August 30, 2011, 3:39 PM — VMware appears to be using its VMworld conference this week to launch new attacks on the sky above and the ground below while adding a whole new type of target to attack and at least one new type of weapon with which to do it.
All the time its CEO insists, the company will remain laser-focused on changing the perception of end users so that when they hear "computer" they envision a metaphorical construct of conglomerated services based on public and private networks rather than the device they type on every day.
Users are already expanding the number of devices they use to access or manipulate data so quickly that only 20 percent of all the hardware sold in five years will be running Windows, VMware CEO Paul Maritz predicted.
PCs are a dying metaphor
PCs are metaphors themselves, Maritz said. The hardware, the operating system, the applications, the focus on files and documents – are all based on assumptions made by researchers at Xerox PARC about how best to "automate the life of the white-collar worker circa 1975," Maritz told a crowd of 19,000 the conference yesterday in Las Vegas.

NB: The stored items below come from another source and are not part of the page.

-- ==== Sys2Proof/Certificates/Slice0/Obligations.lean ====
section
/-! DEFINITION. The statements for the provers, family by family. A statement of an effect says the next state whole: by
an equation, or by the parts of the state that may differ with everything else the same. Where a descriptor completes,
the completion is the one that `State.finish` writes, whose bytes a statement of its own gives. -/

open Sys2Proof Sys2Proof.Machine

/-! ## The queue, time, rings and completions -/

/-- A step takes the command at the front of the queue and answers what that command does to the state that holds the rest of the queue. Where the spec leaves a choice it takes the one of the model: log 6. -/
def Obligations.StepRunsFrontCommand : Prop :=
  ∀ (c : Instr) (s : State) (rest : List Instr), step { s with pending := c :: rest } = exec c { s with pending := rest }

/-- Every command answers a next state, whatever the state and its operands: none ends in a fault and none is refused. Where the spec leaves a choice it takes the one of the model: log 6. -/
def Obligations.EveryCommandRuns : Prop := ∀ (c : Instr) (s : State), Safety.Ran (exec c s)

/-- With an empty queue, outside RESET, a step is one uncore cycle (DESIGN CHOICE, log 5): the Calendar master gains the nominal uncore period in units of 2^-24 ns and its steering, which is at most 500 ppm of the period either way, none without a time parent, and the whole of a smaller known error with one. The parts' data and the Assay registers stay. When no array has anything to start, no realignment runs and the device master signs no report and handles no LICENCE, a core changes only in its cycle count and in the counts of its run, a region keeps its state, and memory, registers of control, jobs, rings and flash stay as they are too. In RESET nothing happens. Where the spec leaves a choice it takes the one of the model: log 5, 116. -/
def Obligations.EmptyQueueIsOneUncoreCycle : Prop :=
  ∀ s : State, s.pending = [] →
    (s.gen.state = .reset → step s = .next s) ∧
    (s.gen.state ≠ .reset → ∃ (t : State) (d : Int), step s = .next t ∧ t.cal = s.cal + BitVec.ofInt 88 ((periodUnits s.part.variant : Int) + d) ∧
      -(periodUnits s.part.variant * 500 / 1000000 : Nat) ≤ d ∧ d ≤ (periodUnits s.part.variant * 500 / 1000000 : Nat) ∧
      (s.parentLink = none → d = 0) ∧
      (s.parentLink ≠ none → -(periodUnits s.part.variant * 500 / 1000000 : Nat) ≤ s.cls.timeErr →
        s.cls.timeErr ≤ (periodUnits s.part.variant * 500 / 1000000 : Nat) → d = s.cls.timeErr) ∧
      t.part = s.part ∧ t.asy = s.asy ∧ t.pending = [] ∧
      ((∀ e ∈ s.cores, e.2.arrQ = [] ∧ e.2.drain = none) → s.clk.realigning = false → s.sec.signing = none → s.sec.licensing = none →
        (∀ c, ∃ n r, t.core c = { s.core c with cycles := n, run := r }) ∧
        (∀ f, (t.field f).slice = (s.field f).slice ∧ (t.field f).hmQueue = (s.field f).hmQueue) ∧
        (∀ r, (t.region r).state = (s.region r).state) ∧
        t.mem = s.mem ∧ t.gen = s.gen ∧ t.jobs = s.jobs ∧ t.rng = s.rng ∧ t.flash = s.flash ∧
        t.lkt = s.lkt ∧ t.sec = s.sec ∧ t.mgmt = s.mgmt ∧ t.heirloom = s.heirloom))

/-- On an ON ring a doorbell write of 8 bytes sets SQ_TAIL, CQ_HEAD and TILE_HEAD, one of 4 bytes at +0 the first two and one at +4 the last, when every index it carries is valid, modulo 65,536; one that moves no index changes none. With any invalid index it is not applied at all: the ring becomes HALTED with DOORBELL_ERR (bit 1) set, and its indices stay. A STOPPING ring ignores SQ_TAIL. On an OFF or HALTED ring, and for another size or offset, a write has no effect. -/
def Obligations.DoorbellsSetValidIndicesOrHaltTheRing : Prop :=
  ∀ (s : State) (n : RingId) (v : W64), s.reachable = true →
    let k := s.ring n
    let tail : W16 := v.extractLsb' 0 16
    let cq : W16 := v.extractLsb' 16 16
    let tile : W16 := v.extractLsb' 32 16
    let okTail := (k.sqTail - k.sqHead).toNat ≤ (tail - k.sqHead).toNat ∧ (tail - k.sqHead).toNat ≤ 2 ^ (k.sizes.toNat % 16)
    let okCq := (cq - k.cqHead).toNat ≤ (k.cqTail - k.cqHead).toNat
    let okTile (x : W16) := (x - k.tileHead).toNat ≤ (k.tileTail - k.tileHead).toNat
    let halts (size off : Nat) := ∃ t, exec (.doorbell n size off v) s = .next t ∧ (t.ring n).state = .halted ∧ (t.ring n).flags.getLsbD 1 = true ∧
      (t.ring n).sqTail = k.sqTail ∧ (t.ring n).cqHead = k.cqHead ∧ (t.ring n).tileHead = k.tileHead
    (k.state = .on →
      (okTail → okCq → okTile tile → exec (.doorbell n 8 0 v) s = .next (s.setRing n { k with sqTail := tail, cqHead := cq, tileHead := tile })) ∧
      (¬ (okTail ∧ okCq ∧ okTile tile) → halts 8 0) ∧
      (okTail → okCq → exec (.doorbell n 4 0 v) s = .next (s.setRing n { k with sqTail := tail, cqHead := cq })) ∧
      (¬ (okTail ∧ okCq) → halts 4 0) ∧
      (okTile tail → exec (.doorbell n 4 4 v) s = .next (s.setRing n { k with tileHead := tail })) ∧
      (¬ okTile tail → halts 4 4) ∧
      (tail = k.sqTail → cq = k.cqHead → tile = k.tileHead → (k.sqTail - k.sqHead).toNat ≤ 2 ^ (k.sizes.toNat % 16) →
        ∃ t, exec (.doorbell n 8 0 v) s = .next t ∧ (∀ m, t.ring m = s.ring m) ∧ t = { s with rng := t.rng })) ∧
    (k.state = .stopping → okCq → okTile tile →
      exec (.doorbell n 8 0 v) s = .next (s.setRing n { k with cqHead := cq, tileHead := tile })) ∧
    (k.state = .off ∨ k.state = .halted → ∀ size off, exec (.doorbell n size off v) s = .next s) ∧
    ∀ size off, (size, off) ≠ (8, 0) → (size, off) ≠ (4, 0) → (size, off) ≠ (4, 4) → exec (.doorbell n size off v) s = .next s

In 1975 white collar workers weren't connected to the Internet, didn't do email, didn't communicate, share files or exchange much information when they were outside one another's physical presence; now, through email, text and instant messaging, file sharing, app sharing, data exchange, real-time performance and data reporting, full-time data access and sharing is more the rule than the exception.
Within a few years the workflow of a typical white collar worker will be focused on "streams of information that will be coming at them in much smaller chunks and much larger numbers. We're moving into a new post-document era, and we will need different solutions," Maritz said.
There is a lot of good evidence behind what he says. Trends toward non-Windows mobile devices, resurgence of Apple on the back of the iPhone and iPad, almost universal availability of mobile data networks and increasing reliance on them by even non-power-users for both work and personal tasks.
Add to that the tendency of users of all ages to prefer narrow-function applications for specific tasks on smartphones because they do 80 percent of the work rather than making you type in queries yourself, and you have a new model of "user" who doesn't rely on either Microsoft or a traditional PC for much beyond the convenience of big screens, big keyboards and someplace comfortable to sit.